▸ **WHAT TO DO**:
Write out exactly the line containing "exact ⟨fun x" and all lines that come after it in the listing below, through the very last one.

▸ **THE RECORDS**:

/-- R20: a freed ticket's number names nothing, and later frees bring none back. -/
theorem Berth.Within.ticket?_none {b' b : Berth} (h : b'.Within b) {n : TicketNo} (gone : b.ticket? n = none) :
    b'.ticket? n = none := by
  simp only [Berth.ticket?, List.find?_eq_none, beq_iff_eq] at gone ⊢
  intro t mem e
  obtain ⟨u, hu, same⟩ := List.mem_map.1 (h.2.subset (List.mem_map_of_mem mem))
  exact gone u hu (same.trans e)

theorem foldl_freeTicket_gone {n : TicketNo} {l : List TicketNo} (mem : n ∈ l) (b : Berth) :
    (l.foldl freeTicket b).ticket? n = none := by
  induction l generalizing b with
  | nil => cases mem
  | cons m ms ih =>
    rcases List.mem_cons.1 mem with rfl | later
    · exact (Berth.Within.foldl freeTicket_within ms _).ticket?_none (freeTicket_gone b n)
    · exact ih later _

theorem land_gone (h : b.params.autoRetire = true) {n : TicketNo} (lifted : n ∈ (b.crane c).lift) :
    (land b c k).ticket? n = none := by
  rw [land_retired h]
  exact foldl_freeTicket_gone lifted _

theorem craneReasons_mem {c : Crane} {t : Ticket} (mem : t ∈ b.tickets) (state : t.state ≠ .pending) :
    t ∈ (b.craneReasons c).tickets :=
  List.mem_map.2 ⟨t, mem, if_neg (by simp [state])⟩

variable {t : Ticket}

theorem setDown_mem (mem : t ∈ b.tickets) (lifted : (b.crane c).lift.contains t.number = true) :
    landTicketPart b.nowSecs t ∈ (releaseCraneClaim (setDown b c k) c).tickets := by
  rw [releaseCraneClaim_tickets, setDown_tickets]
  exact List.mem_map.2 ⟨t, mem, if_pos lifted⟩

/-- R46: a landed ticket, but for its lash link. -/
theorem landed_mem (mem : t ∈ b.tickets) (lifted : (b.crane c).lift.contains t.number = true) :
    ∃ u ∈ (landed b c k).tickets, ∃ l j, u = { landTicketPart b.nowSecs t with lashState := l, task := j } := by
  have done := setDown_mem (k := k) mem lifted
  by_cases idle : b.lashing c = [] ∨ (b.crane c).grantBay = none
  · refine ⟨_, craneReasons_mem ?_ (by simp [landTicketPart]), t.lashState, t.task, rfl⟩
    rw [linkLanded_idle idle]
    exact done
  · obtain ⟨some_, bay⟩ := not_or.1 idle
    obtain ⟨bay, grant⟩ := Option.ne_none_iff_exists'.1 bay
    obtain ⟨f, links, tickets⟩ := linkLash_links (releaseCraneClaim (setDown b c k) c) c bay (b.lashing c)
    obtain ⟨l, j, linked⟩ := links (landTicketPart b.nowSecs t)
    refine ⟨_, craneReasons_mem ?_ (by simp [landTicketPart]), l, j, rfl⟩
    rw [grant, linkLanded_some bay some_, tickets, ← linked]
    exact List.mem_map_of_mem done

theorem released_ltu : (releaseCraneClaim (setDown b c k) c).ltu = b.ltu := (releaseCraneClaim_ltu ..).trans (setDown_ltu b c k)

theorem released_sizes : (releaseCraneClaim (setDown b c k) c).sizes = b.sizes :=
  (releaseCraneClaim_sizes ..).trans (setDown_sizes b c k)

theorem landed_ltu_idle (idle : b.lashing c = [] ∨ (b.crane c).grantBay = none) : (landed b c k).ltu = b.ltu := by
  show (linkLanded (releaseCraneClaim (setDown b c k) c) c (b.lashing c) (b.crane c).grantBay).ltu = b.ltu
  rw [linkLanded_idle idle, released_ltu]

variable {bay : Bay}

theorem landed_ltu_linked (lashing : b.lashing c ≠ []) (grant : (b.crane c).grantBay = some bay) :
    (landed b c k).ltu = (linkLash b c bay (b.lashing c)).ltu := by
  show (linkLanded (releaseCraneClaim (setDown b c k) c) c (b.lashing c) (b.crane c).grantBay).ltu = _
  rw [grant, linkLanded_some bay lashing]
  exact linkLash_ltu_congr released_ltu released_sizes ..

theorem landed_linked {j : TaskNo} (mem : t ∈ b.tickets) (reserved : (b.lashing c).contains t.number = true)
    (grant : (b.crane c).grantBay = some bay) (task : LashTask b bay j) :
    (landTicketPart b.nowSecs t).lashedTo j ∈ (landed b c k).tickets := by
  have inLashing : t.number ∈ b.lashing c := by simpa using reserved
  have lifted : (b.crane c).lift.contains t.number = true := by simpa using List.mem_of_mem_filter inLashing
  refine craneReasons_mem ?_ (by simp [landTicketPart, Ticket.lashedTo])
  rw [grant, linkLanded_some bay (List.ne_nil_of_mem inLashing), linkLash_tickets (lashTask_congr released_ltu released_sizes task)]
  exact List.mem_map.2 ⟨_, setDown_mem mem lifted, if_pos reserved⟩

end Sys2Proof.Machine

/-! # Abandoned lifts (R47; O48) -/

namespace Sys2Proof.Machine

/-! ## The truck's part and the reservation -/

theorem abandonTruck_standOnly (b : Berth) (c : Crane) : StandOnly c (abandonTruck b c) b := by
  unfold abandonTruck
  split
  · obtain ⟨l, e | e⟩ := unbindTruck_frame b c
    · exact Or.inr ⟨l, e⟩
    · exact Or.inl e
  · unfold putBack
    split
    · exact Or.inl rfl
    · exact Or.inr ⟨_, rfl⟩
  · exact Or.inl rfl

theorem unbindTruck_stand (b : Berth) (c : Crane) : (unbindTruck b c).stand c = (b.stand c).map fun t =>
    if (b.crane c).grantTruck = some t.tag ∧ t.state = .bound then { t with state := .waiting } else t := by
  unfold unbindTruck
  split
  · next none_ => exact (map_unpicked fun t h => by simp [none_] at h).symm
  · next tag truck => exact stand_modEntries_iff (fun t => by simp [truck, eq_comm (a := tag)]) ..

theorem putBack_stand (b : Berth) (c : Crane) (ids : List ContainerId) : (putBack b c ids).stand c = (b.stand c).map fun t =>
    if (b.crane c).liftStay = some t.stay ∧ t.state ≠ .bound then { t with state := .waiting, cargo := t.cargo ++ ids }
    else t := by
  unfold putBack
  split
  · next none_ => exact (map_unpicked fun t h => by simp [none_] at h).symm
  · next stay left => exact stand_modEntries_iff (fun t => by simp [left, eq_comm (a := stay)]) ..

theorem abandonTruck_stand (b : Berth) (c : Crane) : (abandonTruck b c).stand c = (b.stand c).map fun t =>
    if b.liftKind c = some .discharge ∧ (b.crane c).grantTruck = some t.tag ∧ t.state = .bound then
      { t with state := .waiting }
    else if b.liftKind c = some .load ∧ (b.crane c).liftStay = some t.stay ∧ t.state ≠ .bound then
      { t with state := .waiting, cargo := t.cargo ++ b.liftContainers c }
    else t := by
  unfold abandonTruck
  split
  · next kind => simp only [unbindTruck_stand, kind, true_and, Option.some.injEq, reduceCtorEq, false_and, if_false]
  · next kind => simp only [putBack_stand, kind, true_and, Option.some.injEq, reduceCtorEq, false_and, if_false]
  · next notDischarge notLoad =>
    have off : ¬ b.liftKind c = some .discharge := notDischarge
    have off' : ¬ b.liftKind c = some .load := notLoad
    simp only [off, off', false_and, if_false, List.map_id']

/-- The berth once the truck's part is done and the reservation is given back. -/
def givenBack (b : Berth) (c : Crane) : Berth := (abandonTruck b c).giveBackSlot c

/-- A reading that a freed reservation and a change of the crane's stand leave. -/
theorem givenBack_keeps {α : Type} (f : Berth → α) (slot : ∀ b : Berth, f b.unreserve = f b) {c : Crane}
    (truck : ∀ (b : Berth) l, f (b.modStand c l) = f b) (b : Berth) : f (givenBack b c) = f b := by
  have unbound := (abandonTruck_standOnly b c).eq f (truck b)
  unfold givenBack Berth.giveBackSlot
  split
  · rw [slot, unbound]
  · exact unbound

theorem givenBack_stand (b : Berth) (c d : Crane) : (givenBack b c).stand d = (abandonTruck b c).stand d := by
  unfold givenBack Berth.giveBackSlot
  split <;> rfl

theorem givenBack_ltu (b : Berth) (c : Crane) : (givenBack b c).ltu =
    { b.ltu with reserved := if b.liftReserved c then b.ltu.reserved - 1 else b.ltu.reserved } := by
  have truck := abandonTruck_standOnly b c
  have reserved : (abandonTruck b c).liftReserved c = b.liftReserved c := truck.eq (fun b => b.liftReserved c) fun _ => rfl
  have ltu : (abandonTruck b c).ltu = b.ltu := truck.eq (fun b => b.ltu) fun _ => rfl
  unfold givenBack Berth.giveBackSlot
  rw [reserved]
  split
  · show ({ (abandonTruck b c).ltu with reserved := (abandonTruck b c).ltu.reserved - 1 } : Lashing) = _
    rw [ltu]
  · exact ltu

/-! ## The abandon -/

/-- The state a ticket leaves an abandoned lift for. -/
def abandonState (fails halt : Bool) : TicketState := if fails then .failed else if halt then .held else .pending

/-- R47's part of the Ticket Table. -/
def abandonTicketPart (fails halt : Bool) (now : Secs) (t : Ticket) : Ticket :=
  (t.count.leave (abandonState fails halt) now).mark fun m =>
    { m with fault := true, halted := m.halted || abandonState fails halt == .held }

/-- An abandon before its claim is released. -/
def givenUp (b : Berth) (c : Crane) : Berth :=
  ((givenBack b c).modTickets (b.crane c).lift (abandonTicketPart (b.lastAttempt c) (b.crane c).halt b.nowSecs)).modCrane c
    fun r => r.emptied.goIdle

/-- An abandon before its notices. -/
def abandoned (b : Berth) (c : Crane) : Berth := (releaseCraneClaim (givenUp b c) c).craneReasons c

theorem abandonLift_eq (b : Berth) (c : Crane) : abandonLift b c =
    if b.lastAttempt c then ((abandoned b c).raise liftFault).raise ticketFailed else (abandoned b c).raise liftFault := rfl

/-- A reading that no notice changes. -/
theorem abandonLift_keeps {α : Type} (f : Berth → α) (h : ∀ (b : Berth) x, f (b.raise x) = f b) (b : Berth) (c : Crane) :
    f (abandonLift b c) = f (abandoned b c) := by
  rw [abandonLift_eq]
  split
  · rw [h, h]
  · rw [h]

variable (b : Berth) (c : Crane)

theorem abandonLift_claim_same : (abandonLift b c).craneClaim c = none :=
  (abandonLift_keeps (fun b => b.craneClaim c) (fun _ _ => rfl) b c).trans (releaseCraneClaim_same ..)

theorem abandonLift_crane_same : (abandonLift b c).crane c = { (b.crane c).emptied with work := .idle, starveStart := none } := by
  have kept : ((givenBack b c).modTickets (b.crane c).lift
      (abandonTicketPart (b.lastAttempt c) (b.crane c).halt b.nowSecs)).crane c = b.crane c :=
    givenBack_keeps (fun b => b.crane c) (fun _ => rfl) (fun _ _ => rfl) b
  rw [abandonLift_keeps (fun b => b.crane c) fun _ _ => rfl]
  show (releaseCraneClaim (givenUp b c) c).cranes[c] = _
  rw [releaseCraneClaim_cranes]
  show (givenUp b c).crane c = _
  rw [givenUp, Berth.crane_modCrane, kept]
  rfl

theorem abandonLift_nu : (abandonLift b c).nu.raw =
    b.nu.raw ||| liftFault ||| (if b.lastAttempt c then ticketFailed else 0) := by
  have kept : (abandoned b c).nu.raw = b.nu.raw := by
    show (releaseCraneClaim (givenUp b c) c).nu.raw = _
    rw [releaseCraneClaim_nu]
    exact givenBack_keeps (fun b => b.nu.raw) (fun _ => rfl) (fun _ _ => rfl) b
  rw [← kept, abandonLift_eq]
  split
  · rfl
  · exact (BitVec.or_zero).symm

theorem abandonLift_ltu : (abandonLift b c).ltu =
    { b.ltu with reserved := if b.liftReserved c then b.ltu.reserved - 1 else b.ltu.reserved } := by
  rw [abandonLift_keeps (fun b => b.ltu) fun _ _ => rfl, ← givenBack_ltu]
  exact releaseCraneClaim_ltu ..

theorem abandonLift_stand (d : Crane) : (abandonLift b c).stand d = (abandonTruck b c).stand d := by
  rw [abandonLift_keeps (fun b => b.stand d) fun _ _ => rfl, ← givenBack_stand]
  show (releaseCraneClaim (givenUp b c) c).shu.stands[d] = _
  rw [releaseCraneClaim_shu]
  rfl

theorem abandonLift_elsewhere {d : Crane} (h : d ≠ c) : (abandonLift b c).craneClaim d = b.craneClaim d
    ∧ (abandonLift b c).crane d = b.crane d ∧ (abandonLift b c).stand d = b.stand d := by
  refine ⟨?_, ?_, ?_⟩
  · rw [abandonLift_keeps (fun b => b.craneClaim d) fun _ _ => rfl]
    exact (releaseCraneClaim_other _ _ _ h).trans
      (givenBack_keeps (fun b => b.craneClaim d) (fun _ => rfl) (fun _ _ => rfl) b)
  · rw [abandonLift_keeps (fun b => b.crane d) fun _ _ => rfl]
    show (releaseCraneClaim (givenUp b c) c).cranes[d] = _
    rw [releaseCraneClaim_cranes]
    exact (Berth.crane_modCrane_other _ _ _ _ h).trans
      (givenBack_keeps (fun b => b.crane d) (fun _ => rfl) (fun _ _ => rfl) b)
  · rw [abandonLift_stand, (abandonTruck_standOnly b c).others h]

/-- R39: CRANE is the reason that an abandoned ticket back in PENDING has already. -/
theorem abandonTicketPart_reason (fails halt : Bool) (now : Secs) (t : Ticket) (q : Bool) :
    (if q && (abandonTicketPart fails halt now t).state == .pending then
      { abandonTicketPart fails halt now t with reason := .crane } else abandonTicketPart fails halt now t)
      = abandonTicketPart fails halt now t := by
  split
  · next pending =>
    have back : abandonState fails halt = .pending := beq_iff_eq.1 (Bool.and_eq_true_iff.1 pending).2
    simp [abandonTicketPart, Ticket.mark, Ticket.leave, back]
  · rfl

theorem abandonLift_mem {t : Ticket} (mem : t ∈ b.tickets) (lifted : (b.crane c).lift.contains t.number = true) :
    abandonTicketPart (b.lastAttempt c) (b.crane c).halt b.nowSecs t ∈ (abandonLift b c).tickets := by
  rw [abandonLift_keeps (fun b => b.tickets) fun _ _ => rfl]
  have kept : (givenBack b c).tickets = b.tickets := givenBack_keeps (fun b => b.tickets) (fun _ => rfl) (fun _ _ => rfl) b
  refine List.mem_map.2 ⟨_, ?_, abandonTicketPart_reason ..⟩
  rw [releaseCraneClaim_tickets]
  exact List.mem_map.2 ⟨t, kept ▸ mem, if_pos lifted⟩

theorem count_attempts (t : Ticket) : t.count.attempts.val = min 7 (t.attempts.val + 1) := by
  unfold Ticket.count
  dsimp only
  split
  · dsimp only; omega
  · show 7 = _; omega

theorem abandonTicketPart_eq (fails halt : Bool) (now : Secs) (t : Ticket) : let u := abandonTicketPart fails halt now t
    u = { t with
      attempts := u.attempts, truck := none, lane := none
      state := if fails then .failed else if halt then .held else .pending
      reason := if fails = false ∧ halt = false then .crane else .none
      lashState := if t.lashState = .reserved then .notNeeded else t.lashState
      doneAt := if fails then some now else t.doneAt
      marks := { t.marks with fault := true, halted := t.marks.halted || (!fails && halt) } } := by
  cases fails <;> cases halt <;> rfl

/-! ## The obligation -/

/-- Settles O48, one lemma per field of the record a lock-on, a landing or an abandon leaves. -/
theorem liftRecords : Obligations.LiftRecords := by
  unfold Obligations.LiftRecords
  refine ⟨fun b c => ?_, fun b c k => ?_, fun b bay => ?_, fun b c bay ns => ?_, fun b c => ?_⟩
  · refine ⟨lockOn_keeps (·.bct) (fun _ _ _ _ _ => rfl) b c, lockOn_keeps (·.qlc) (fun _ _ _ _ _ => rfl) b c,
      lockOn_keeps (·.nu) (fun _ _ _ _ _ => rfl) b c, lockOn_crane (·.work) (fun _ _ => rfl) b c,
      lockOn_crane (·.due) (fun _ _ => rfl) b c, lockOn_crane (·.lift) (fun _ _ => rfl) b c,
      lockOn_crane (·.position) (fun _ _ => rfl) b c, lockOn_keeps (·.tickets) (fun _ _ _ _ _ => rfl) b c, ?_,
      fun d other => lockOn_elsewhere b other⟩
    simp only [lockOn_stand, lockOnLoad_eq]
  · refine ⟨land_claim_same b c k, ?_, ?_, land_nu b c k, ?_, fun d other => land_elsewhere b c k other,
      fun keep t mem lifted => ?_, fun retire n lifted => land_gone retire lifted, fun keep => ?_⟩
    · rw [land_crane_same]; split <;> rfl
    · rw [land_crane_same]
      simp only [Bool.and_eq_true, beq_iff_eq, Bool.not_eq_true', and_assoc]
      split <;> rfl
    · rw [land_stand, landOnTruck_stand]
    · obtain ⟨u, hu, l, j, rfl⟩ := landed_mem (k := k) mem lifted
      rw [land_kept keep]
      exact ⟨_, hu, rfl, rfl, rfl, rfl, rfl, rfl, rfl⟩
    · rw [land_kept keep]
      exact ⟨landed_ltu_idle, fun bay lashing grant => ⟨landed_ltu_linked lashing grant,
        fun t mem reserved j task => ⟨_, landed_linked mem reserved grant task, rfl, rfl, rfl, rfl⟩⟩⟩
  · simp only [← mem_openLashes]
    exact ⟨joinableLash_none b bay, fun t h => firstLeast_mem _ h, fun t mem first => joinableLash_earliest mem first⟩
  · exact ⟨fun x join => ⟨linkLash_tickets (Or.inl ⟨x, join, rfl⟩), linkLash_join_ltu join⟩,
      fun j none_ slot => ⟨linkLash_tickets (Or.inr ⟨none_, slot⟩), linkLash_created none_ slot⟩⟩
  · exact ⟨abandonLift_claim_same b c, abandonLift_crane_same b c, abandonLift_nu b c, abandonLift_ltu b c,
      fun d other => abandonLift_elsewhere b c other, (abandonLift_stand b c c).trans (abandonTruck_stand b c),
      fun t mem lifted => ⟨_, abandonLift_mem b c mem lifted, count_attempts t, abandonTicketPart_eq ..⟩⟩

▸ **OUTPUT BELOW**:
  · exact ⟨fun x join => ⟨linkLash_tickets (Or.inl ⟨x, join, rfl⟩), linkLash_join_ltu join⟩,
      fun j none_ slot => ⟨linkLash_tickets (Or.inr ⟨none_, slot⟩), linkLash_created none_ slot⟩⟩
  · exact ⟨abandonLift_claim_same b c, abandonLift_crane_same b c, abandonLift_nu b c, abandonLift_ltu b c,
      fun d other => abandonLift_elsewhere b c other, (abandonLift_stand b c c).trans (abandonTruck_stand b c),
      fun t mem lifted => ⟨_, abandonLift_mem b c mem lifted, count_attempts t, abandonTicketPart_eq ..⟩⟩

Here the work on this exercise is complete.